Simple for loop on GPU

Hello,
I would like to ask about parallelization the simple for loop or any loop to be executed on GPU. Currently i have the following code but works very slow on CPU. I cannot find the answer for get this work on GPU. Is it even possible? I search the web without any luck. Any help will be appreciated.
Thank you in advance.

img_height_vec = [0] * detected_bright_regions_image.shape[0]
img_width_vec = [0] * detected_bright_regions_image.shape[1]
    for i in range(0, detected_bright_regions_image.shape[0]):
        for j in range(0, detected_bright_regions_image.shape[1]):
            if(detected_bright_regions_image[i][j] > 180):
                img_height_vec[i] = 1
                img_width_vec[j] = 1

I guess, one way would be to create a mask and then ditch the for loop and use the vectorized implementation to achieve what you want.

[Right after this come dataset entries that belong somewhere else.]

/-- No two variables of a payload overlap. -/
def varsApart : List Nat → Bool
  | [] => true
  | d :: r =>
    let b := varBits d
    r.all (fun e => let c := varBits e
      decide (b.1 + b.2 ≤ c.1) || decide (c.1 + c.2 ≤ b.1)) && varsApart r

/-- The variables of a payload lie inside it and apart (14 R391). -/
def varsOk (len : Nat) (vs : List Nat) : Bool := vs.all (varOk len) && varsApart vs

/-- Variable descriptors of a connection. -/
def State.connVarsOf (s : State) (id : Nat) : List Nat := Tab.get (fun _ => []) s.cfg.connVars id

/-- The descriptors of an expert block. -/
def blockVars (c : Cmd) : List Nat := (List.range (c.blk 6 2)).map (fun k => c.blk (8 + 4 * k) 4)

/-- The structure of an expert block: its length, reserved bytes and bits zero, at most 255 variables; `tail` bytes follow
the descriptors. -/
def connBlockOk (reserved tail : Nat) (c : Cmd) : Bool :=
  let n := c.blk 6 2
  c.indirect && decide (8 + 4 * n + tail ≤ c.blockBytes.length) && (reserved == 0 || c.blk reserved 1 == 0)
    && (blockVars c).all (fun d => d < 2 ^ 24) && allZero (c.blockBytes.drop (8 + 4 * n + tail))

/-- The layout of a command whose expert block is checked by its own form. -/
def expertBlock (basic : List (Nat × Nat)) (c : Cmd) : Layout := if c.expert then { ranges := [(16, 48)] } else { ranges := basic }

/-- The settings of a `NET.PRODUCE`. -/
def produceSettings (c : Cmd) : List (Param × Nat) :=
  if c.expert then [(.pcEn, c.blk 0 1), (.pcMult, c.blk 1 1), (.pcPhase, c.blk 2 1), (.pcLen, c.blk 4 2)]
  else [(.pcEn, c.field 16 1), (.pcMult, c.field 17 1), (.pcLen, c.field 20 2)]

/-- The variables a command leaves a connection with. -/
def State.newVars (s : State) (c : Cmd) : List Nat := if c.expert then blockVars c else s.connVarsOf c.tgtIndex

/-- Replaces the variables of a connection. -/
def State.setConnVars (id : Nat) (vs : List Nat) (s : State) : State :=
  { s with cfg := { s.cfg with connVars := Tab.put (fun _ => []) s.cfg.connVars id vs } }

/-- A connection's mailbox: its frames are whole events of the model, so that none is in progress at a dispatch; in a pair
a posting waits for the cycle it names (13 R357; notes/assumptions/34.md). -/
def connOwnerOf (k : OwnerKind) (_ : State) (c : Cmd) : Option Owner := some { kind := k, index := c.tgtIndex }

/-- `NET.PRODUCE` (14 R387, R391, R392, R394). -/
def specNetProduce : CmdSpec where
  op := 0x0A02
  layout := expertBlock [(16, 2), (20, 2)]
  form := fun _ c => !c.expert || connBlockOk 3 0 c
  target := fun _ c => c.tgtClass == 0x0A && decide (c.tgtIndex < 0x0400) && c.tgtSub == 0
  params := fun s c =>
    let l := produceSettings c
    let v := newValue s c.tgtIndex l
    l.all (fun x => x.1.inRange x.2) && decide (v .pcPhase < v .pcMult) && decide ((s.newVars c).length ≤ 255)
      && varsOk (v .pcLen) (s.newVars c)
  owner := connOwnerOf .produced
  running := fun s _ => s.paired
  run := guarded
    (fun s c => firstOf
      [whenS (decide (1 < (tasksWhere (fun i => s.taskExists i && (s.taskProg i).outMap.any (MapEntry.names 0x0A c.tgtIndex))).length))
        .sOwnerConflict,
       whenS (!(s.setParams c.tgtIndex (produceSettings c)).burstFits) .sNoSpace])
    (fun e s => .ok ((s.setConnVars e.cmd.tgtIndex (s.newVars e.cmd)).setCommit e.cmd.tgtIndex (produceSettings e.cmd)))

/-- The settings of a `NET.CONSUME`. -/
def consumeSettings (c : Cmd) : List (Param × Nat) :=
  if c.expert then
    [(.ccEn, c.blk 0 1), (.ccMult, c.blk 1 1), (.ccSrc, c.blk 2 2), (.ccLen, c.blk 4 2), (.ccConn, c.blk (8 + 4 * c.blk 6 2) 2)]
  else [(.ccEn, c.field 16 1), (.ccMult, c.field 17 1), (.ccSrc, c.field 18 2), (.ccLen, c.field 20 2), (.ccConn, c.field 22 2)]

/-- Another configured connection names the same station and number (14 R390). -/
def State.consTwice (s : State) (id src conn : Nat) : Bool :=
  s.consConfigured.any (fun j => j != id && s.param .ccSrc j == src && s.param .ccConn j == conn)

/-- `NET.CONSUME` (14 R390, R391, R394): a connection whose source, length or enable changes waits for a first frame. -/
def specNetConsume : CmdSpec where
  op := 0x0A03
  layout := expertBlock [(16, 8)]
  form := fun _ c => !c.expert || connBlockOk 0 2 c
  target := fun _ c => c.tgtClass == 0x0A && decide (0x1000 ≤ c.tgtIndex ∧ c.tgtIndex < 0x2000) && c.tgtSub == 0
  params := fun s c =>
    let l := consumeSettings c
    let v := newValue s c.tgtIndex l
    l.all (fun x => x.1.inRange x.2) && decide ((s.newVars c).length ≤ 255) && varsOk (v .ccLen) (s.newVars c)
      && !(v .ccLen != 0 && s.consTwice c.tgtIndex (v .ccSrc) (v .ccConn))
  owner := connOwnerOf .consumed
  running := fun s _ => s.paired
  run := fun e s =>
    let id := e.cmd.tgtIndex
    let l := consumeSettings e.cmd
    let same := [Param.ccEn, .ccSrc, .ccConn, .ccLen].all (fun p => newValue s id l p == s.param p id)
    let s := (s.setConnVars id (s.newVars e.cmd)).setCommit id l
    let s : State := { s with net := { s.net with forwarded := s.net.forwarded.take s.forwardSpace } }
    .ok (if same then s else s.setCons id { accepted := (s.consOf id).accepted, dropped := (s.consOf id).dropped })

/-- `NET.PORT` (14 R418): a port that is disabled has its link taken down. -/
def specNetPort : CmdSpec where
  op := 0x0A04
  layout := fun _ => { ranges := [(16, 1)] }
  target := fun _ c => c.tgtClass == 0x0A && (c.tgtIndex == 0x2001 || c.tgtIndex == 0x2002) && c.tgtSub == 0
  params := fun _ c => decide (c.field 16 1 ≤ 1)
  owner := fun _ c => some { kind := .port, index := c.tgtIndex - 0x2001 }
  running := fun s _ => s.paired
  run := guarded
    (fun s c => whenS (s.port (c.tgtIndex - 0x2001)).retired .sRetired)
    (fun e s =>
      let k := e.cmd.tgtIndex - 0x2001
      let on := e.cmd.field 16 1
      let s := s.setCommit k [(.portEn, on)]
      .ok (if on = 0 ∧ (s.port k).link then
          ((s.txClear k).setPort k { s.port k with link := false }).post .data .eNetLink (netPortRes k) (k * 2 ^ 24)
        else s))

Python loops are slow. If u can’t find a way to use some Pytorch methods to replace these loops, u can write them in C++ or use TouchScript. I would suggest first try to replace these loops with other methods. I think the following code should achieve ur goal

h_max, w_max = image.max(0)[0], image.max(1)[0]
h_vec, w_vec=h_max>180, w_max>180
# these 2 tensors are bool tensors, u can cast them to other types

Thank you very much.
I have found the following solution:

res = (image >= 180)
res = res.type(torch.int)
hv = (torch.sum(res, dim=0) >=1)
wv = (torch.sum(res, dim=1) >=1)

Pytorch is great. Much more friendly then tensorflow. It requires different mindset, but the results are great.

Thanks, for help.